Berlioz’s L’Enfance du Christ – François-Xavier Roth conducts BBC Symphony Orchestra in Barbican Hall with Karen Cargill, Yann Beuron, Marcus Farnsworth & Christopher Purves

Berlioz
L’Enfance du Christ, Op.25

Mary – Karen Cargill
Narrator / Centurion – Yann Beuron
Joseph / Polydorous – Marcus Farnsworth
Herod / Father – Christopher Purves

BBC Symphony Chorus
Trinity Laban Chamber Choir

BBC Symphony Orchestra
François-Xavier Roth


Reviewed by: Colin Anderson

Reviewed: 15 December, 2013
Venue: Barbican Hall, London

François-Xavier Roth. Photograph: www.francoisxavierroth.comL’Enfance du Christ (The Childhood of Christ) is a somewhat odd piece amongst Berlioz’s large-scale pieces. It is the antithesis of the extravagance that we associate with him. He tells ‘The Christmas Story’ in an intimate and sacred way, yet without incense. The music, human and imaginative, the composer attracted by the mystery of this narrative, is open to all denominations. The score contains springy rhythms, wonderful melodies and delectable colours, all brought out in this performance under the inspiring François-Xavier Roth, who energised the few bits of drama to life and cosseted the slower numbers without making them mawkish.
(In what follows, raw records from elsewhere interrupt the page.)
/-- A lane of a vector of lanes. -/
theorem lane_lanes (f : Nat → Nat) {i : Nat} (hi : i < 512 / w) : lane (BitVec.ofNat 512 (ofLanes w ((List.range (512 / w)).map f))) w i = f i % 2 ^ w := by
  refine Nat.eq_of_testBit_eq fun j => ?_
  rw [testBit_lane _ (laneWidth_pos hw), getLsbD_lanes hw, Nat.testBit_mod_two_pow]
  by_cases h : j < w
  · have pos := laneWidth_pos hw
    have inside : w * i + j < 512 := by
      rw [← laneWidth_total hw]
      calc w * i + j < w * (i + 1) := by rw [Nat.mul_succ]; omega
        _ ≤ w * (512 / w) := Nat.mul_le_mul_left _ hi
    rw [Nat.mul_comm i w]
    simp [h, inside, Nat.mul_add_div pos, Nat.div_eq_of_lt h, Nat.mod_eq_of_lt h]
  · simp [h]

omit hw in
theorem active_eq_testBit (m i : Nat) : active m w i = m.testBit (i * w / 8) := bit_eq_testBit m _

/-- The byte in which a bit stands belongs to the bit's lane. -/
theorem testBit_laneBytes (m : Nat) {j : Nat} (h : j < 512) : (laneBytes m w).testBit (j / 8) = active m w (j / w) := by
  have byte : j / 8 < 64 := by omega
  rw [laneBytes, testBit_ofLanes Nat.one_pos, Nat.div_one, Nat.mod_one, getD_map_range, if_pos byte]
  have one (b : Bool) : (b2n b).testBit 0 = b := by cases b <;> rfl
  rw [one]
  simp only [active]
  fin_cases hw
  · simp [show j / 4 * 4 / 8 = j / 8 by omega, bit_eq_testBit]
  · simp
  · simp [show j / 8 * 8 / 16 = j / 16 by omega]
  · simp [show j / 8 * 8 / 32 = j / 32 by omega]
  · simp [show j / 8 * 8 / 64 = j / 64 by omega]
end

theorem width_mem (f : Fmt) : f.width ∈ [4, 8, 16, 32, 64] := by cases f <;> decide

theorem getLsbD_byteMask (bm j : Nat) : (byteMask bm).getLsbD j = (decide (j < 512) && bm.testBit (j / 8)) := by
  have all (k : Nat) : (if bit bm k then 255 else 0).testBit (j % 8) = bm.testBit k := by
    rw [bit_eq_testBit, show (255 : Nat) = 2 ^ 8 - 1 from rfl]
    split
    next h => rw [Nat.testBit_two_pow_sub_one, h, decide_eq_true (Nat.mod_lt _ (by decide))]
    next h => rw [Nat.zero_testBit, Bool.eq_false_iff.2 h]
  exact (getLsbD_lanes (w := 8) (by simp) (fun b => if bit bm b then 255 else 0) j).trans (by rw [all])

/-! ### A merged vector register (R86) -/

theorem Core.getLsbD_mergeV (c : Core) (n : Nat) (x : Vec) (bm : Nat) (z : Bool) {j : Nat} (h : j < 512) :
    ((c.mergeV n x bm z).vreg n).getLsbD j = if bm.testBit (j / 8) then x.getLsbD j else if z then false else (c.vreg n).getLsbD j := by
  change ((c.setV n _).vreg n).getLsbD j = _
  rw [Core.vreg_setV_same]
  have mask : (byteMask bm)[j] = bm.testBit (j / 8) := by rw [← BitVec.getLsbD_eq_getElem, getLsbD_byteMask, decide_eq_true h, Bool.true_and]
  cases z <;> cases b : bm.testBit (j / 8) <;> simp [h, mask, b]

theorem Core.mergeV_vreg_other (c : Core) {n r : Nat} (x : Vec) (bm : Nat) (z : Bool) (h : r ≠ n) : (c.mergeV n x bm z).vreg r = c.vreg r :=
  Core.vreg_setV_other c _ h

theorem Core.putV_eq_mergeV {c c' : Core} {r : Reg} {x : Vec} {bm : Nat} {z : Bool} (hr : r.toNat < 32) (h : c.putV r x bm z = .ok c') :
    c' = c.mergeV r.toNat x bm z := by
  simp only [Core.putV, if_pos hr] at h
  split at h
  · cases h
  · exact (Except.ok.inj h).symm

/-- Only the bytes that the mask selects bear on what a write does (R35, R86). -/
theorem Core.putV_congr (c : Core) (r : Reg) {x y : Vec} {bm : Nat} (z : Bool) (h : ∀ j, j < 512 → bm.testBit (j / 8) = true → x.getLsbD j = y.getLsbD j) :
    c.putV r x bm z = c.putV r y bm z := by
  have same : x &&& byteMask bm = y &&& byteMask bm := by
    refine BitVec.eq_of_getLsbD_eq fun j hj => ?_
    rw [BitVec.getLsbD_and, BitVec.getLsbD_and, getLsbD_byteMask]
    cases b : bm.testBit (j / 8)
    · simp
    · rw [h j hj b]
  simp only [Core.putV, Core.mergeV, same]

end Sys2Proof.Machine
end

section
namespace Sys2Proof.Machine
open Sys2Proof

/-! ### Vector operands and destinations (R34, R35, R86, R231) -/

/-- A bit is raised by a list of lanes where one of them raises it. -/
theorem getLsbD_flags (l : List (Nat × FFlags)) (a : FFlags) (j : Nat) :
    (l.foldl (fun a r => a ||| r.2) a).getLsbD j = (a.getLsbD j || l.any fun r => r.2.getLsbD j) := by
  induction l generalizing a with
  | nil => simp
  | cons r t ih => rw [List.foldl_cons, ih, List.any_cons, BitVec.getLsbD_or, Bool.or_assoc]

theorem lanesOut_flags (w m : Nat) (f : Nat → Nat × FFlags) (j : Nat) :
    (lanesOut w m f).2.getLsbD j = (List.range (512 / w)).any fun i => active m w i && (f i).2.getLsbD j := by
  rw [lanesOut, getLsbD_flags, show (0 : FFlags).getLsbD j = false from BitVec.getLsbD_zero, Bool.false_or, List.any_map]
  refine congrArg _ (funext fun i => ?_)
  cases h : active m w i <;> simp [h]

section
variable {w : Nat} (hw : w ∈ [4, 8, 16, 32, 64])
include hw

theorem getLsbD_lanesOut (m : Nat) (f : Nat → Nat × FFlags) {j : Nat} (h : j < 512) (on : active m w (j / w) = true) :
    (lanesOut w m f).1.getLsbD j = (f (j / w)).1.testBit (j % w) := by
  simp only [lanesOut, List.map_map]
  refine (getLsbD_lanes hw (fun i => (if active m w i then f i else (0, 0)).1) j).trans ?_
  rw [on, decide_eq_true h]
  rfl

/-- A lane of a written register (R86). -/
theorem lane_mergeV (c : Core) (n m : Nat) (z : Bool) (f : Nat → Nat × FFlags) (small : ∀ i, (f i).1 < 2 ^ w) {i : Nat} (hi : i < 512 / w) :
    lane ((c.mergeV n (lanesOut w m f).1 (laneBytes m w) z).vreg n) w i = if active m w i then (f i).1 else if z then 0 else lane (c.vreg n) w i := by
  have pos := laneWidth_pos hw
  refine Nat.eq_of_testBit_eq fun j => ?_
  rw [testBit_lane _ pos]
  by_cases h : j < w
  · have inside : i * w + j < 512 := by
      rw [← laneWidth_total hw, Nat.mul_comm i w]
      calc w * i + j < w * (i + 1) := by rw [Nat.mul_succ]; omega
        _ ≤ w * (512 / w) := Nat.mul_le_mul_left _ hi
    have at_lane : (i * w + j) / w = i := by rw [Nat.mul_comm, Nat.mul_add_div pos, Nat.div_eq_of_lt h, Nat.add_zero]
    have in_lane : (i * w + j) % w = j := by rw [Nat.mul_comm, Nat.mul_add_mod, Nat.mod_eq_of_lt h]
    rw [decide_eq_true h, Bool.true_and, Core.getLsbD_mergeV _ _ _ _ _ inside, testBit_laneBytes hw m inside, at_lane]
    by_cases on : active m w i = true
    · rw [if_pos on, if_pos on, getLsbD_lanesOut hw m f inside (at_lane.symm ▸ on), at_lane, in_lane]
    · rw [if_neg on, if_neg on]
      cases z
      · rw [if_neg Bool.false_ne_true, if_neg Bool.false_ne_true, testBit_lane _ pos, decide_eq_true h, Bool.true_and]
      · exact (Nat.zero_testBit j).symm
  · have high (v : Nat) (hv : v < 2 ^ w) : v.testBit j = false := Nat.testBit_lt_two_pow (hv.trans_le (Nat.pow_le_pow_right (by decide) (by omega)))
    rw [decide_eq_false h, Bool.false_and]
    refine (high _ ?_).symm
    split
    · exact small i
    · split
      · exact Nat.two_pow_pos w
      · exact lane_lt _ i pos
end

theorem Core.pendingV_iff {c : Core} {n : Nat} : c.pendingV n = true ↔ ∃ l ∈ c.late, ∃ bm z, l.dst = .v n bm z := by
  rw [Core.pendingV, List.any_eq_true]
  refine exists_congr fun l => and_congr_right fun _ => ?_
  cases l.dst <;> simp

theorem Core.not_pendingV {c : Core} {n : Nat} (h : ∀ l ∈ c.late, ∀ bm z, l.dst ≠ .v n bm z) : c.pendingV n = false := by
  rw [← Bool.not_eq_true, Core.pendingV_iff]
  rintro ⟨l, hl, bm, z, e⟩
  exact h l hl bm z e

section
variable (c : Core) (r : Reg)

theorem Core.vector_pending (hr : r.toNat < 32) (h : ∃ l ∈ c.late, ∃ bm z, l.dst = .v r.toNat bm z) :
    c.readV r = .error .stall ∧ ∀ x m z, c.putV r x m z = .error .stall := by
  have p := Core.pendingV_iff.2 h
  exact ⟨by simp [Core.readV, hr, p], fun x m z => by simp [Core.putV, hr, p]⟩

theorem Core.readV_reg (hr : r.toNat < 32) (h : ∀ l ∈ c.late, ∀ bm z, l.dst ≠ .v r.toNat bm z) (clean : ∀ p ∈ c.poison.v, p.1 ≠ r.toNat) :
    c.readV r = .ok (c.vreg r.toNat, c) := by
  have none_bad : c.poison.v.any (fun p => p.1 = r.toNat) = false := List.any_eq_false.2 fun p hp => by simpa using clean p hp
  simp only [Core.readV, if_pos hr, Core.not_pendingV h, none_bad]
  rfl

theorem Core.readV_poisoned {p : Nat × Nat} (hp : p ∈ c.poison.v) (e : p.1 = r.toNat) (hr : r.toNat < 32) (h : ∀ l ∈ c.late, ∀ bm z, l.dst ≠ .v r.toNat bm z) :
    c.readV r = .error (.trap .memue (BitVec.ofNat 64 (0xFF00000000000100 + r.toNat))) := by
  have bad : c.poison.v.any (fun p => p.1 = r.toNat) = true := List.any_eq_true.2 ⟨p, hp, by simpa using e⟩
  simp only [Core.readV, if_pos hr, Core.not_pendingV h, bad]
  rfl

section
variable (hr : 32 ≤ r.toNat)
include hr

theorem Core.readV_stream :
    c.readV r = (let q := c.strmAt (r.toNat - 32)
      if !q.bound || q.output || q.next ≥ strmItems q.desc then .error (.trap .stream (BitVec.ofNat 64 (r.toNat - 32)))
      else match q.buf with
        | [] => .error .stall
        | .bad a :: _ => .error (.trap .memue a)
        | .ok v :: t => .ok (v, c.setStrm (r.toNat - 32) { q with buf := t, next := q.next + 1 })) := by
  simp only [Core.readV, if_neg (Nat.not_lt.2 hr)] <;> rfl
But Berlioz is still Berlioz in his use of the orchestra, and Roth ensured a vivid realisation of what’s on the page, the BBC Symphony Orchestra as sensitive and as vibrant as required.

The three parts – ‘Herod’s Dream’, The Flight into Egypt’, ‘The Arrival at Saïs’ – here wisely given without an interval, held the attention as music, as a particular performance, and in moving the sensibilities, not least in its tender and pastoral qualities, Berlioz’s gentle affection for his subject touching the heart and moving the soul, not least in ‘The Shepherds’ Farewell’ (Part 2), which might have seemed slightly – just a hair’s-breadth – pushed along … until Roth introduced a devastating pianissimo for the final verse.

In music that has elements of Baroque, Classical and Romantic – possibly as a result of Berlioz’s piecemeal writing of it – these performers preserved the composer’s disarming creation, retaining its innocence yet sustaining a craving to be enlightened. If the trio-sonata for two flutes and harp in Part 3 seems too much a diversion, charming though it is, it was most beautifully delivered here by Kathleen Stevenson, Daniel Pailthorpe and Sioned Williams. The solo singing was uniformly excellent, not least in each soloist’s savouring and colouring of words, and the choral contribution matched it, with the angels’ antiphons (Trinity Laban) nicely judged in terms of distance. In short, this was a devoted performance, devotedly listened to, and often rather special.